▶ [YOUR TASK] Your task is to copy each line of the records that includes the string "pendingLine".

(Dataset records)
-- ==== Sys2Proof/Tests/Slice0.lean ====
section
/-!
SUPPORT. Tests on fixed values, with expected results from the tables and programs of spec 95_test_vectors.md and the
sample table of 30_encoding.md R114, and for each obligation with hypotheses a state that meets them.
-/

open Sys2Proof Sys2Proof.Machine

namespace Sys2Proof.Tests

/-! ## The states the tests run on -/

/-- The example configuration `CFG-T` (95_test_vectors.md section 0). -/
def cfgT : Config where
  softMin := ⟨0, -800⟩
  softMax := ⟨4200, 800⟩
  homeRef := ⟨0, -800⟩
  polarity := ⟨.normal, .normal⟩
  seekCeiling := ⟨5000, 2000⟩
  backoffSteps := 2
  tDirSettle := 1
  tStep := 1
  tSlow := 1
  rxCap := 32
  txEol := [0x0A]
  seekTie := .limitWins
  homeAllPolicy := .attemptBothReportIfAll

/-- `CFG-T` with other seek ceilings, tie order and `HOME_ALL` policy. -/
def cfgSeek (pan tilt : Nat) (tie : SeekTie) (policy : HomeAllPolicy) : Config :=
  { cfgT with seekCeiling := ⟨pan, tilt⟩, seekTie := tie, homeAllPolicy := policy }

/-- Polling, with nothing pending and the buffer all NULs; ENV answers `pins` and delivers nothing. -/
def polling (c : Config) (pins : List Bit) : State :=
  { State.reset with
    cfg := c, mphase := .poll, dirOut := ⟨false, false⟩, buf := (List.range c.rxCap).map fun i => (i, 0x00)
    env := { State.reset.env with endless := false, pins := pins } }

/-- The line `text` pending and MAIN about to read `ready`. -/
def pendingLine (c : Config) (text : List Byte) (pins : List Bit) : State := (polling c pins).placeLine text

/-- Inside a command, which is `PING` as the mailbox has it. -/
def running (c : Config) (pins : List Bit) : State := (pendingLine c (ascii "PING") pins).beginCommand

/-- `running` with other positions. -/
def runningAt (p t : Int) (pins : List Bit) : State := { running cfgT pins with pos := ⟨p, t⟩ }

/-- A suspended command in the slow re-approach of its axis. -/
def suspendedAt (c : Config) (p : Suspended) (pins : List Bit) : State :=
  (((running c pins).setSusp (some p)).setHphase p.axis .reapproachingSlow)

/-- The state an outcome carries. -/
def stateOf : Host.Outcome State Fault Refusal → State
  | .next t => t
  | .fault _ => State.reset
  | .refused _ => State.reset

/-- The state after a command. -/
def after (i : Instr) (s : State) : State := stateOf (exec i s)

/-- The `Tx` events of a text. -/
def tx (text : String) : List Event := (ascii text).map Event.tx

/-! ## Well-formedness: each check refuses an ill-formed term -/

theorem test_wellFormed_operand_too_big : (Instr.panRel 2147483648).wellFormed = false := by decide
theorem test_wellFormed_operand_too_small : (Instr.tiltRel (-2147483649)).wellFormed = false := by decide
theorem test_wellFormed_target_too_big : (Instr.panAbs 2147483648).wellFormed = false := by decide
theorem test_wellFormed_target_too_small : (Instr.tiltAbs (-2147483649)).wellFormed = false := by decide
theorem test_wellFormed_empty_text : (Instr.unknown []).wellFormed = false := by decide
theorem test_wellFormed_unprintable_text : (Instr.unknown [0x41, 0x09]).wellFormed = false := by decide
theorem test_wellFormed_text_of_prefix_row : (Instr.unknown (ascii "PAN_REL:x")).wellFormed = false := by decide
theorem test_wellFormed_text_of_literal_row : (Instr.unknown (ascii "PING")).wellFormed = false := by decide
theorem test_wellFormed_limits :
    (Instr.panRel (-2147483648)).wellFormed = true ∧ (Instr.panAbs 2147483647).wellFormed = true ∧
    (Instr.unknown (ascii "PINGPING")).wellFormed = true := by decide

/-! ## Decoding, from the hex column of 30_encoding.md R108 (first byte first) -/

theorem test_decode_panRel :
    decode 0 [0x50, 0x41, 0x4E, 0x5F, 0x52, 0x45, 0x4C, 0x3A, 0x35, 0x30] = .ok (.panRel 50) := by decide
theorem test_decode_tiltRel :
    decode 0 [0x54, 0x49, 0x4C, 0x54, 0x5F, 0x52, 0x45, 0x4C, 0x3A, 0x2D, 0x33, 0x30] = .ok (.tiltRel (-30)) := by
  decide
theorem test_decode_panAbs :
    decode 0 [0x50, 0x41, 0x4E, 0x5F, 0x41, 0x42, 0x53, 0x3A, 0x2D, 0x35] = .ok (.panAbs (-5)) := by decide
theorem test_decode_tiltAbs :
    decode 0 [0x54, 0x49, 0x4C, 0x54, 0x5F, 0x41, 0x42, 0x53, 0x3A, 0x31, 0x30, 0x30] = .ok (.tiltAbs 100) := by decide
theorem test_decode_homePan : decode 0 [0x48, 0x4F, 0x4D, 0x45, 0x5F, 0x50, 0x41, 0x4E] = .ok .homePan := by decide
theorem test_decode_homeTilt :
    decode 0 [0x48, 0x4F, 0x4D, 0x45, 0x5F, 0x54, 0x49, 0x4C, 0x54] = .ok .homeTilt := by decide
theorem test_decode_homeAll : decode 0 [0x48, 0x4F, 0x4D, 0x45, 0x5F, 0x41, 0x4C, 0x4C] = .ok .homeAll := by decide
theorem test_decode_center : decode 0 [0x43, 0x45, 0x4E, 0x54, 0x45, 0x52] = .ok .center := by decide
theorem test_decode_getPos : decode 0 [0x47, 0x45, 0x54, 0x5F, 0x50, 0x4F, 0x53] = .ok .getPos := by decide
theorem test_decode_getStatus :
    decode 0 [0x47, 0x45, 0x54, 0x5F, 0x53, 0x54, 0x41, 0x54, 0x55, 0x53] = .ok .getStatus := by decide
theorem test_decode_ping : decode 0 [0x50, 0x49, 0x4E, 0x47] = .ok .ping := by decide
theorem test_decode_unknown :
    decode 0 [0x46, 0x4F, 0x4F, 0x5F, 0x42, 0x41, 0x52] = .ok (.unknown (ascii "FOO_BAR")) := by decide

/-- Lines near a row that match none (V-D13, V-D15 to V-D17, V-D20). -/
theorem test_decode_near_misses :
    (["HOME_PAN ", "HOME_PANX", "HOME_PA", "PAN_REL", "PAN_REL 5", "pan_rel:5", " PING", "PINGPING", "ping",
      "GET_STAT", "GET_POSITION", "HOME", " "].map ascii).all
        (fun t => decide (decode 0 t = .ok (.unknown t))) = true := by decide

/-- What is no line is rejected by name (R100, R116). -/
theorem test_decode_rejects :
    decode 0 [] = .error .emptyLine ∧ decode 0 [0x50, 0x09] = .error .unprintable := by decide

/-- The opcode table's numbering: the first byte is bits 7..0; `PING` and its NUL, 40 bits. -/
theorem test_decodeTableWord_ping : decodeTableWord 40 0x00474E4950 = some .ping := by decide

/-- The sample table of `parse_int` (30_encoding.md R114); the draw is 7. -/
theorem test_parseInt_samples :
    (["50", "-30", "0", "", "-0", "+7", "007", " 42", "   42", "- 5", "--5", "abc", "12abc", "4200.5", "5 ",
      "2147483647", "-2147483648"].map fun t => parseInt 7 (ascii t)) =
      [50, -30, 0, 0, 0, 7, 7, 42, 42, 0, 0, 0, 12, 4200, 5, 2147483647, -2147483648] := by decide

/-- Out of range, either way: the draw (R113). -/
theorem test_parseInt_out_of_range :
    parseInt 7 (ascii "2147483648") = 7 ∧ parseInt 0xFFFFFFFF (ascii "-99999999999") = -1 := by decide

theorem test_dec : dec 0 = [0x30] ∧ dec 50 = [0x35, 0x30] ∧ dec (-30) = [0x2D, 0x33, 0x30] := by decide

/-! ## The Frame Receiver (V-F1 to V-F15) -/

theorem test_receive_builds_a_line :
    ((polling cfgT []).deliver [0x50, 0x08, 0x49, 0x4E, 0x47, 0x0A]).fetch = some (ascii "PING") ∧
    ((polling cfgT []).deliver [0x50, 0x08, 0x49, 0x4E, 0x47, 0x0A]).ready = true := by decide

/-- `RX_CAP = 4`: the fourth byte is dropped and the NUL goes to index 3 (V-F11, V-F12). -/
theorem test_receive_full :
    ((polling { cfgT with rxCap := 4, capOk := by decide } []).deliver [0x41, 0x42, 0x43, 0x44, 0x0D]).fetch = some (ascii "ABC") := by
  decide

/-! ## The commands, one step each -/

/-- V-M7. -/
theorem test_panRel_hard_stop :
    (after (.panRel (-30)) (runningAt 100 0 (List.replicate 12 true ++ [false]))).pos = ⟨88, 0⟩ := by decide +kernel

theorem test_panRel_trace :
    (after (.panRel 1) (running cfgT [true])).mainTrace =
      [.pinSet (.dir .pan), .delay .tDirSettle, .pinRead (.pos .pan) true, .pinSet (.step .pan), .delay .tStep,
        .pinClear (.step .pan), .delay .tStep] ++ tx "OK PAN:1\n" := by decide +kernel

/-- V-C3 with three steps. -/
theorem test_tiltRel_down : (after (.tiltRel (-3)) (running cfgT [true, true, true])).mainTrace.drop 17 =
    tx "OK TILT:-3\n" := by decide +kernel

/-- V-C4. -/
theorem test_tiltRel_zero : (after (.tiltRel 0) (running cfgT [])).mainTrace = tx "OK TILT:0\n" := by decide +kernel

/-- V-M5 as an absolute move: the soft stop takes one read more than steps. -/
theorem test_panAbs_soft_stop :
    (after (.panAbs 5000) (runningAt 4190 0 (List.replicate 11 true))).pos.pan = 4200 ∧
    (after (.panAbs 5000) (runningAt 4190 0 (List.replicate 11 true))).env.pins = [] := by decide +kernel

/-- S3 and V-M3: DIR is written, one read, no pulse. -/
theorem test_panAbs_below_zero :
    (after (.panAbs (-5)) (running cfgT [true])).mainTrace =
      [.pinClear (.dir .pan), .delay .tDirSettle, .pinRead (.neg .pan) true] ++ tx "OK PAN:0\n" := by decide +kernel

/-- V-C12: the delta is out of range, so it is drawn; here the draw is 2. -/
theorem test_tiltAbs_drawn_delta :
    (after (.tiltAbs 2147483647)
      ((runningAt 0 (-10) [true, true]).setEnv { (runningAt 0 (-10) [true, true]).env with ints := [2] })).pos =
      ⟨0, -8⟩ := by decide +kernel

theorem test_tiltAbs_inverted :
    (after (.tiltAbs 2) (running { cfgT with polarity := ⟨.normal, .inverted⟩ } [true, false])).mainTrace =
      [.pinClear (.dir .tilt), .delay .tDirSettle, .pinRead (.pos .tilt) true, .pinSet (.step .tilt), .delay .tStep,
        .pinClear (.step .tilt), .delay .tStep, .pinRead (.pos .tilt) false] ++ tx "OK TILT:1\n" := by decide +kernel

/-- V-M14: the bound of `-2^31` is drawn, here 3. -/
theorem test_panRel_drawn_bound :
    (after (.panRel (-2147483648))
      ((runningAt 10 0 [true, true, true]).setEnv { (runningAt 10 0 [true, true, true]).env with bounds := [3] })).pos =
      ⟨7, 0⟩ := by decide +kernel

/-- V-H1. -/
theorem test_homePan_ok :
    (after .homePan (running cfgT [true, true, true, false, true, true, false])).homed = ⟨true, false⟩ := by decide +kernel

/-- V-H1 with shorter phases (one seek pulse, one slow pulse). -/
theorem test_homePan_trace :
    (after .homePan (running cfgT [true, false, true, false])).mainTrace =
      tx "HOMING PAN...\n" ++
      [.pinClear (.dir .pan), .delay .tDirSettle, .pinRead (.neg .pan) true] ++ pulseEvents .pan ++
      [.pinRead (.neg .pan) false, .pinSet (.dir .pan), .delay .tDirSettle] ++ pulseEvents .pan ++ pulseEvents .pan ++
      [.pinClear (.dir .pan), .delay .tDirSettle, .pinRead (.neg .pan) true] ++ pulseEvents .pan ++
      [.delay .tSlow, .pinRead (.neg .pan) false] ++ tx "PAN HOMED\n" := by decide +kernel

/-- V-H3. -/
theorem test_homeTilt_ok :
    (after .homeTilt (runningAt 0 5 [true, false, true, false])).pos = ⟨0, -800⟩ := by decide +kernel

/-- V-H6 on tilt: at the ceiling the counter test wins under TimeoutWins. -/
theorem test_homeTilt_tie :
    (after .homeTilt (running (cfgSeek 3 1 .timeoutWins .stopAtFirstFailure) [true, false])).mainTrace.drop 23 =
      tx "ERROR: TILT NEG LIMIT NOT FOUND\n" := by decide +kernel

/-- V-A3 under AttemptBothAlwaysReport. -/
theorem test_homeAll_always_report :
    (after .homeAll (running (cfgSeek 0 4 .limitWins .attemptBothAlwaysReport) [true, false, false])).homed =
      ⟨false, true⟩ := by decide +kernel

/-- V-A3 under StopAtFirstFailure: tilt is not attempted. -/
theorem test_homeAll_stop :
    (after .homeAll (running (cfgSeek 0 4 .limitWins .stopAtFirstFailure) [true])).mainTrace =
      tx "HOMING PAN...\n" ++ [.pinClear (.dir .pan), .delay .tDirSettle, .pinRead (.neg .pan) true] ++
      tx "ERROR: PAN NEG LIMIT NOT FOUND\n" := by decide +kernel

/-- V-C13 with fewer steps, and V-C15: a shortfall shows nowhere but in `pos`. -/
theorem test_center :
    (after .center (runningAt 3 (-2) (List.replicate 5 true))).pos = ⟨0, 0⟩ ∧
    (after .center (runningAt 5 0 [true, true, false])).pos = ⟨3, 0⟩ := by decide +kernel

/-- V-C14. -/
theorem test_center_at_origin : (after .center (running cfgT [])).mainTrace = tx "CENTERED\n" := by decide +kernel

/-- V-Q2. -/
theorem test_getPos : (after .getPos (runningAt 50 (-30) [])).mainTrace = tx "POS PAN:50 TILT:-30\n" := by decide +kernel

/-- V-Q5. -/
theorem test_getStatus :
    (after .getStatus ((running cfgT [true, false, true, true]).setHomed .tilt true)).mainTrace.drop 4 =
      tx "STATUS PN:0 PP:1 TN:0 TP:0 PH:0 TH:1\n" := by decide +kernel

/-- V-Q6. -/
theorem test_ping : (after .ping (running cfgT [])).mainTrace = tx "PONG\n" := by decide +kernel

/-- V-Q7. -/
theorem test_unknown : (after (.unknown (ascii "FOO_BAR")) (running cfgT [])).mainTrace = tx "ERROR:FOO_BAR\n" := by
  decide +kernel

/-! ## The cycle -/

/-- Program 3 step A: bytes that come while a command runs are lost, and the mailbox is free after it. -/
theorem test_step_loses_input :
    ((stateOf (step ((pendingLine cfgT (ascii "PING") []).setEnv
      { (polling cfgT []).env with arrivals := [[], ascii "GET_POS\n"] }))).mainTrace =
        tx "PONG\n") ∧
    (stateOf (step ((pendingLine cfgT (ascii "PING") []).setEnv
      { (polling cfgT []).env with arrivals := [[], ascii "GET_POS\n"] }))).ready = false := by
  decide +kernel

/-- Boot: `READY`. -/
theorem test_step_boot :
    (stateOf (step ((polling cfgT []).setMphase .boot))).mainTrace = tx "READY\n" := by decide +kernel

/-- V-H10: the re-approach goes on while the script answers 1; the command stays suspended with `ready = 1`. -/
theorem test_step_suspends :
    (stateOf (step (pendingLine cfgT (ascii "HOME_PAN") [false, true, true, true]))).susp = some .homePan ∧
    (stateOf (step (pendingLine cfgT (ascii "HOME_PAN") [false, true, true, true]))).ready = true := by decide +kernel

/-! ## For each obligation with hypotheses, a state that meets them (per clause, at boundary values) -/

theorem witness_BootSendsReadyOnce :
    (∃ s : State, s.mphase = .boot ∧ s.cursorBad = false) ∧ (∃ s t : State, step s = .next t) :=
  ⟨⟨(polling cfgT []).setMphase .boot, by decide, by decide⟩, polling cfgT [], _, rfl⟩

---

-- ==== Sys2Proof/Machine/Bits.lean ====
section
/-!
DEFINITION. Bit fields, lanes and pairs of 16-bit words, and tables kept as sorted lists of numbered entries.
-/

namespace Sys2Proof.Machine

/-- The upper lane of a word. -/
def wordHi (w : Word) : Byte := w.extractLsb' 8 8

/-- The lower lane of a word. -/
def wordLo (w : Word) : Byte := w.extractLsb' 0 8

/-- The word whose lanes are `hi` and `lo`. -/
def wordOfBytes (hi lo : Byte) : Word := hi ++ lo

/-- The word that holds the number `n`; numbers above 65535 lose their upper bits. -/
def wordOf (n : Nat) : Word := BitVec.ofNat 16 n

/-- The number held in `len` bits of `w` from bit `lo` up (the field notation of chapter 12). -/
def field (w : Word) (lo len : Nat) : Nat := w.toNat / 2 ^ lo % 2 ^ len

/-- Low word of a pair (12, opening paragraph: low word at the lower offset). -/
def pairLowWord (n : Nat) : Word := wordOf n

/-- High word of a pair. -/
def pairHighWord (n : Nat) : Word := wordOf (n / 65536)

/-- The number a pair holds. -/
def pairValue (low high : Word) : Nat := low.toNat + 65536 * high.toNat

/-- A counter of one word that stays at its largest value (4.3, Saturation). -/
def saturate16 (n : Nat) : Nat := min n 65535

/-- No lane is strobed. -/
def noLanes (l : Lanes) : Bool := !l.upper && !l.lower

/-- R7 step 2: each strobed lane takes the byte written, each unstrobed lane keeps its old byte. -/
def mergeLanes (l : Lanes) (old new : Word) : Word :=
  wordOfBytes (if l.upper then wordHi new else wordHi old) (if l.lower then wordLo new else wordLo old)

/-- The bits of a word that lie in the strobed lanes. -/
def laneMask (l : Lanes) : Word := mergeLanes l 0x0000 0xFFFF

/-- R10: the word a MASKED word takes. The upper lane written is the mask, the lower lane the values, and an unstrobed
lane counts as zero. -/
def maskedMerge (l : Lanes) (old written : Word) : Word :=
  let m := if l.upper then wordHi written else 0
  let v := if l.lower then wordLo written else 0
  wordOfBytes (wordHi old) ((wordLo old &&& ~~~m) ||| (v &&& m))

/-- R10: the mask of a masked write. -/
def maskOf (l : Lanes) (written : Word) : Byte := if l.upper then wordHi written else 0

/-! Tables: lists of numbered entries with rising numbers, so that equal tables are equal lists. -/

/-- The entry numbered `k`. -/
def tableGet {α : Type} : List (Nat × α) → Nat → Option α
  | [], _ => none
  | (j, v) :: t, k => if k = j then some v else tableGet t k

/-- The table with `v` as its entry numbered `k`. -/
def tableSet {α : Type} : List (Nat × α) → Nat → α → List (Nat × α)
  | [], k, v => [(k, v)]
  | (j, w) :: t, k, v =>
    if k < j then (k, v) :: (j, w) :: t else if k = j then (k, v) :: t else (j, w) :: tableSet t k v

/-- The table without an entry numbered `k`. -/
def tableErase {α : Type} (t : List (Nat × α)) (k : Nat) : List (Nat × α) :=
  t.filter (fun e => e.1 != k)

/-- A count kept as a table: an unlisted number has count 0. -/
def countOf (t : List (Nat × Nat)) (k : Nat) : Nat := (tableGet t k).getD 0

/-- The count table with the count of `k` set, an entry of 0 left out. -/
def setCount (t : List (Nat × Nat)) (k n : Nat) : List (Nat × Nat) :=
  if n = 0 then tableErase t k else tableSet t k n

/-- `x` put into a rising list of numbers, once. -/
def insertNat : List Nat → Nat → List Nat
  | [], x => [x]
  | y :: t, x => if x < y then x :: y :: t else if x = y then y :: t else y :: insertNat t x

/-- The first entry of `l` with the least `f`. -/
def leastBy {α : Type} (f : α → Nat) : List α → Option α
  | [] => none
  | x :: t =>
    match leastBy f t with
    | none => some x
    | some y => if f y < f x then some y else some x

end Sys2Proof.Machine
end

▶ [RESPONSE BELOW]
def pendingLine (c : Config) (text : List Byte) (pins : List Bit) : State := (polling c pins).placeLine text
def running (c : Config) (pins : List Bit) : State := (pendingLine c (ascii "PING") pins).beginCommand
    ((stateOf (step ((pendingLine cfgT (ascii "PING") []).setEnv
    (stateOf (step ((pendingLine cfgT (ascii "PING") []).setEnv
    (stateOf (step (pendingLine cfgT (ascii "HOME_PAN") [false, true, true, true]))).susp = some .homePan ∧
    (stateOf (step (pendingLine cfgT (ascii "HOME_PAN") [false, true, true, true]))).ready = true := by decide +kernel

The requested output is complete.